I’m not happy that the air is so still now. I wish today would be the day that the earth decided to start spinning at high speed, then I could fly off into space and never come down here again. Never see the old man with his dirty teeth. Never hear him and Uncle talking about me as if I’d had my ears sewn up and couldn’t hear them. Never hear Mama crying to herself about this life which has made my father die and her unable to speak. Never again watch Sister Leonisa looking at me as if I am one of those lost souls she talks about, the ones who sit between heaven and hell for the whole of eternity. Never again be Winifred who must get married. I could just float until I felt like going up to heaven, and when I arrived, everything would be different.

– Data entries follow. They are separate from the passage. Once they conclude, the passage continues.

-- ==== Sys2Proof/Machine/Memory.lean ====
section
/-! DEFINITION. Sparse memories as plain data: a list of (address, value) pairs (DESIGN CHOICE, safe, log entry 20). An unlisted address reads as 0, which is
what the spec gives both memories where nothing was stored: cells "all start at zero" (spec/10_state.md R13,
spec/70_reset_and_hazards.md R116), words outside the program are `0x0000` (R119). -/

namespace Sys2Proof.Machine.Memory

/-- The value at `a`: the first entry for `a`, 0 where there is none. -/
def read {w : Nat} : List (Nat × BitVec w) → Nat → BitVec w
  | [], _ => 0
  | (k, v) :: rest, a => if k = a then v else read rest a

/-- No entry for `a` any more. -/
def erase {w : Nat} (m : List (Nat × BitVec w)) (a : Nat) : List (Nat × BitVec w) :=
  m.filter fun c => c.1 != a

/-- An entry for `a` put in front of the first higher address. -/
def insert {w : Nat} : List (Nat × BitVec w) → Nat → BitVec w → List (Nat × BitVec w)
  | [], a, v => [(a, v)]
  | (k, x) :: rest, a, v => if a < k then (a, v) :: (k, x) :: rest else (k, x) :: insert rest a v

/-- Store `v` at `a`. Storing 0, which an unlisted address reads as, leaves no entry. -/
def write {w : Nat} (m : List (Nat × BitVec w)) (a : Nat) (v : BitVec w) : List (Nat × BitVec w) :=
  if v = 0 then erase m a else insert (erase m a) a v

/-- The canonical form: addresses strictly rising and below `size`, no entry equal to 0. -/
abbrev wf {w : Nat} (size : Nat) (m : List (Nat × BitVec w)) : Prop :=
  m.Pairwise (fun c d => c.1 < d.1) ∧ ∀ c ∈ m, c.1 < size ∧ c.2 ≠ 0

/-- The canonical memory that holds `ws` from index `i` upward and 0 elsewhere. -/
def ofList {w : Nat} : Nat → List (BitVec w) → List (Nat × BitVec w)
  | _, [] => []
  | i, v :: ws => if v = 0 then ofList (i + 1) ws else (i, v) :: ofList (i + 1) ws

end Sys2Proof.Machine.Memory
end

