/-- spec/40_cell_arithmetic.md section with the arithmetic laws: two ADDs add up, modulo 256. Where a term is ADD 0,
which stands for no word, this is the model's choice (log entry 17). -/
def Obligations.TwoAddsAddUpModulo256 : Prop :=
  ∀ (a b : Operand) (s t u : State), exec (.add a) s = .next t → exec (.add b) t = .next u →
    (u.memRead s.dp).toNat = ((s.memRead s.dp).toNat + a.toNat + b.toNat) % 256 ∧ OtherCellsSame s u

/-- spec/40_cell_arithmetic.md (ADD then SUB) and spec/41_pointer_movement.md (RGT then LFT): both restore. For the term
ADD 0, which stands for no word, this is the model's choice (log entry 17). -/
def Obligations.OppositeInstructionsRestore : Prop :=
  ∀ (n : Operand) (s t u : State),
    (exec (.add n) s = .next t → exec (.sub n) t = .next u → ∀ a, u.memRead a = s.memRead a) ∧
    (exec (.rgt n) s = .next t → exec (.lft n) t = .next u → u.dp = s.dp ∧ u.tape = s.tape)

/-- spec/30_encoding.md section 4, the words without effect: `SUB 0`, `LFT 0`, `RGT 0`, and ADD and SUB of a multiple of 256
from 256 to 7936. Section 4 has `n = 0` for SUB only: that the term ADD 0, which stands for no word, advances too is the
model's choice (log entry 17). -/
def Obligations.WordsWithoutEffectOnlyAdvance : Prop :=
  ∀ (s : State) (n : Operand), n.toNat % 256 = 0 →
    (∃ t, exec (.sub n) s = .next t ∧ (∀ a, t.memRead a = s.memRead a) ∧ t.dp = s.dp ∧ Advanced s t) ∧
    (∃ t, exec (.add n) s = .next t ∧ (∀ a, t.memRead a = s.memRead a) ∧ t.dp = s.dp ∧ Advanced s t) ∧
    exec (.lft 0) s = .next s.advance ∧ exec (.rgt 0) s = .next s.advance

/-- spec/30_encoding.md sections 4 and 5: a jump to its own successor is a no-operation below index 8191, for every cell;
so the word for an unmatched close bracket is harmless. -/
def Obligations.JumpToTheSuccessorIsANoOperation : Prop :=
  ∀ s : State, s.pc.toNat < 8191 →
    exec (.jpz (s.pc + 1)) s = .next { s with pc := s.pc + 1 } ∧
    exec (.jnz (s.pc + 1)) s = .next { s with pc := s.pc + 1 }

/-- spec/42_control_transfer.md section 4: `JPZ t`, `JNZ t` at consecutive indices always reach `t`. -/
def Obligations.JumpPairAlwaysReachesItsTarget : Prop :=
  ∀ (s : State) (t : Operand), s.pc.toNat < 8191 →
    ∃ u, exec (.jpz t) s = .next u ∧
      (u = { s with pc := t } ∨ (u = { s with pc := s.pc + 1 } ∧ exec (.jnz t) u = .next { s with pc := t }))

/-! ### Streams, reset and the host -/

/-- spec/10_state.md section 6, the input stream; the end is sticky along every run. -/
def Obligations.InGetConsumesOneByteOrMeetsAStickyEnd : Prop :=
  (∀ s : State,
    (∀ h : s.inPos < s.input.length, s.inGet = (.byte s.input[s.inPos], { s with inPos := s.inPos + 1 })) ∧
    (s.input.length ≤ s.inPos → s.inGet = (.eos, s))) ∧
  (∀ (s t : State) (k : Nat), s.input.length ≤ s.inPos → s.after k = some t → t.inGet = (.eos, t)) ∧
  State.reset.inPos = 0

/-- R23: the values the rule states. What it leaves to the host (the image, the input, `exit_on_eof`) `applyReset` keeps;
the model's own values for them in `State.reset` are log entries 2 to 4 and are not claimed here. -/
def Obligations.ResetLeavesTheStatedValues : Prop :=
  (∀ s : State, s.applyReset.pc = 0 ∧ s.applyReset.dp = 0 ∧ (∀ a, s.applyReset.memRead a = 0) ∧
    s.applyReset.inPos = 0 ∧ s.applyReset.out = [] ∧ statusCode s.applyReset.status = 0 ∧
    SameParameters s s.applyReset) ∧
  State.reset.pc = 0 ∧ State.reset.dp = 0 ∧ (∀ a, State.reset.memRead a = 0) ∧
  State.reset.inPos = 0 ∧ State.reset.out = [] ∧ statusCode State.reset.status = 0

Sister tells us that in heaven, if you want a sweet it just appears in front of your eyes. All you need to do is pluck it out of the air. Everyone in heaven is kind and no one shouts or says ugly words; no one goes hungry or thirsty; the roof does not have holes in it where the rain can come in. And everyone is the same. The most important thing is that no one dies in heaven, because they are all already dead. That way no one can leave you to try and be a grown-up person by yourself when you do not want to be.
I am going to go tomorrow, anyway, whatever happens. Maybe if I do, Ma will finally see that she can’t be a half-person any more and she’ll get rid of Uncle. And perhaps the world will start spinning faster and the old man will fall down and crack his head and that will be the end of him. I hope so.
I
have prepared the cupboard for Winifred. It looks so comfy in there now, big soft pillows and cool sheets so she doesn’t get too hot, and she can always come out of the cupboard once Mum and Dad have said goodnight. Then we’ll shut our door, and as long as we’re quiet it won’t matter. Maybe once she’s here I can ask Ifwafwa how much more time he needs. He’ll probably say, “Don’t worry, little one, time means nothing.”
Which is all very well, except that in this case time
does
matter.
Madillo refused to help me get the room ready because she thinks Ifwafwa will solve this problem and it’s wrong of me to have no faith in him. I asked her how she knows that for sure and she tapped the side of her head and said, “I just know.” That’s a great help.
If I could remember all the things Madillo “just knows”, there would be no room in my brain for anything else. I asked her once to explain what she means by it, because it’s not what I would mean if I said it. Her answer was even more frustrating: “There are some things that just come into my head and it is not for me to question who puts them there or what journey they took. All I need to know – and all you need to know – is that I am right.”
I wonder where Ifwafwa is. I hope nothing has happened to him. He could have gone to seek help for Winifred and been run over or something. Although if that was the case I’m sure we would have heard: the great-granny would have told Fred, probably even before it happened.